#### [TASK ITEM]
After locating the line with "rw [State.oneshotEnd, h]" in the data that follows, return it and every later line exactly, up to and including the line with "omega) ht hm hp)".

#### [Entries taken from a collection]
theorem oneshotEnd_due {stop : Nat} {q : PState} (h : (s.path n).shot = some (stop, q)) (ht : stop ≤ s.tb) :
    s.oneshotEnd n = (s.setPath n (fun p => { p with shot := none })).goPath n stop q := by
  rw [State.oneshotEnd, h]
  exact if_pos ht

theorem trigoutEnd_due {stop : Nat} (h : s.tl.trigEnd = some stop) (ht : stop ≤ s.ao) (he : s.onEdge = true) :
    s.trigoutEnd = { s with tl := { s.tl with trigEnd := none } } := by
  rw [State.trigoutEnd, h]
  exact if_pos ⟨ht, he⟩

/-! ### The statement -/

/-- Settles O17: pushes and FLUSH by the effect of their word, a due entry by its verdict, and each end by its due branch. -/
theorem timelineQueue : Obligations.TimelineQueue := by
  unfold Obligations.TimelineQueue
  refine ⟨?_, ?_, ?_, ?_, ?_, ?_, ?_, ?_, ?_, ?_, ?_, ?_, ?_, ?_, ?_, ?_, ?_, ?_⟩
  · exact fun s c act hd hw hp => exec_enqAct_pushed hd (Option.isNone_iff_eq_none.1 hw) (Option.isNone_iff_eq_none.1 hp)
  · intro s c act hd hw hp
    obtain ⟨hfull, hocts, hmem, hregs⟩ := pushRefused_shown { s with acks := [] } c
    exact ⟨_, exec_enqAct_full hd (Option.isNone_iff_eq_none.1 hw) hp, hfull, rfl, hocts, hmem, hregs⟩
  · exact fun s c g hg h => exec_queueFlush_lands hg h
  · intro s g e _ hd hr hm hp ht _ hpos
    exact congrArg Host.Outcome.next ((runEntry_performed hd hr hm hp ht).trans (tlWindow_positive hpos _ g))
  · exact fun s g e _ hd hr hm hp ht _ => congrArg Host.Outcome.next (runEntry_performed hd hr hm hp ht)
  · exact fun s g e _ hd hr hm hp ht _ => congrArg Host.Outcome.next (runEntry_performed hd hr hm hp ht)
  · intro s g e _ hd hr hm h4 hpend
    exact congrArg Host.Outcome.next ((runEntry_commit hd hr hm h4).trans (tlCommit_requests ((dequeued_pending s g _).trans hpend)))
  · intro s g e _ hd hr hm h4 hpend
    exact congrArg Host.Outcome.next ((runEntry_commit hd hr hm h4).trans (tlCommit_refused ((dequeued_pending s g _).trans hpend)))
  · exact fun s g e _ hd hr hm hp ht _ => congrArg Host.Outcome.next (runEntry_performed hd hr hm hp ht)
  · exact fun s g e _ hd hr hm hp ht _ => congrArg Host.Outcome.next (runEntry_performed hd hr hm hp ht)
  · exact fun s g e _ hd hr hm hp ht _ => congrArg Host.Outcome.next (runEntry_performed hd hr hm hp ht)
  · exact fun s g e _ hd hr hm ht => congrArg Host.Outcome.next (runEntry_malformed hd hr ht hm)
  · exact fun s g e _ hd hr hm hc ht hp => congrArg Host.Outcome.next (runEntry_barred hd hr (by omega) ht hm hp)
  · exact fun s g e _ hd hr h4 ht => congrArg Host.Outcome.next (runEntry_late hd hr h4 ht)
  · exact fun s g e _ hd hr => congrArg Host.Outcome.next (runEntry_unread hd hr)
  · exact fun s n stop _ h ht => congrArg Host.Outcome.next (windowEnd_due h ht)
  · exact fun s n stop q _ h ht => congrArg Host.Outcome.next (oneshotEnd_due h ht)
  · exact fun s stop h ht he => congrArg Host.Outcome.next (trigoutEnd_due h ht he)

end Sys2Proof.Machine
end

section
/-! PROOFS. RFFE sequences (O18). The statement fails at a state that no run reaches: the 15 sequences have their LEN in page 0x0AA,
but a run of a `State` can hold any number, and LEN of sequence 8,184 would be EVT_LOST_CNT of the link. A Register Read whose
event packet is lost counts there, so that the run, whose one command it was, is not over. -/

#### [ANSWER SECTION]
  rw [State.oneshotEnd, h]
  exact if_pos ht

theorem trigoutEnd_due {stop : Nat} (h : s.tl.trigEnd = some stop) (ht : stop ≤ s.ao) (he : s.onEdge = true) :
    s.trigoutEnd = { s with tl := { s.tl with trigEnd := none } } := by
  rw [State.trigoutEnd, h]
  exact if_pos ⟨ht, he⟩

/-! ### The statement -/

/-- Settles O17: pushes and FLUSH by the effect of their word, a due entry by its verdict, and each end by its due branch. -/
theorem timelineQueue : Obligations.TimelineQueue := by
  unfold Obligations.TimelineQueue
  refine ⟨?_, ?_, ?_, ?_, ?_, ?_, ?_, ?_, ?_, ?_, ?_, ?_, ?_, ?_, ?_, ?_, ?_, ?_⟩
  · exact fun s c act hd hw hp => exec_enqAct_pushed hd (Option.isNone_iff_eq_none.1 hw) (Option.isNone_iff_eq_none.1 hp)
  · intro s c act hd hw hp
    obtain ⟨hfull, hocts, hmem, hregs⟩ := pushRefused_shown { s with acks := [] } c
    exact ⟨_, exec_enqAct_full hd (Option.isNone_iff_eq_none.1 hw) hp, hfull, rfl, hocts, hmem, hregs⟩
  · exact fun s c g hg h => exec_queueFlush_lands hg h
  · intro s g e _ hd hr hm hp ht _ hpos
    exact congrArg Host.Outcome.next ((runEntry_performed hd hr hm hp ht).trans (tlWindow_positive hpos _ g))
  · exact fun s g e _ hd hr hm hp ht _ => congrArg Host.Outcome.next (runEntry_performed hd hr hm hp ht)
  · exact fun s g e _ hd hr hm hp ht _ => congrArg Host.Outcome.next (runEntry_performed hd hr hm hp ht)
  · intro s g e _ hd hr hm h4 hpend
    exact congrArg Host.Outcome.next ((runEntry_commit hd hr hm h4).trans (tlCommit_requests ((dequeued_pending s g _).trans hpend)))
  · intro s g e _ hd hr hm h4 hpend
    exact congrArg Host.Outcome.next ((runEntry_commit hd hr hm h4).trans (tlCommit_refused ((dequeued_pending s g _).trans hpend)))
  · exact fun s g e _ hd hr hm hp ht _ => congrArg Host.Outcome.next (runEntry_performed hd hr hm hp ht)
  · exact fun s g e _ hd hr hm hp ht _ => congrArg Host.Outcome.next (runEntry_performed hd hr hm hp ht)
  · exact fun s g e _ hd hr hm hp ht _ => congrArg Host.Outcome.next (runEntry_performed hd hr hm hp ht)
  · exact fun s g e _ hd hr hm ht => congrArg Host.Outcome.next (runEntry_malformed hd hr ht hm)
  · exact fun s g e _ hd hr hm hc ht hp => congrArg Host.Outcome.next (runEntry_barred hd hr (by omega) ht hm hp)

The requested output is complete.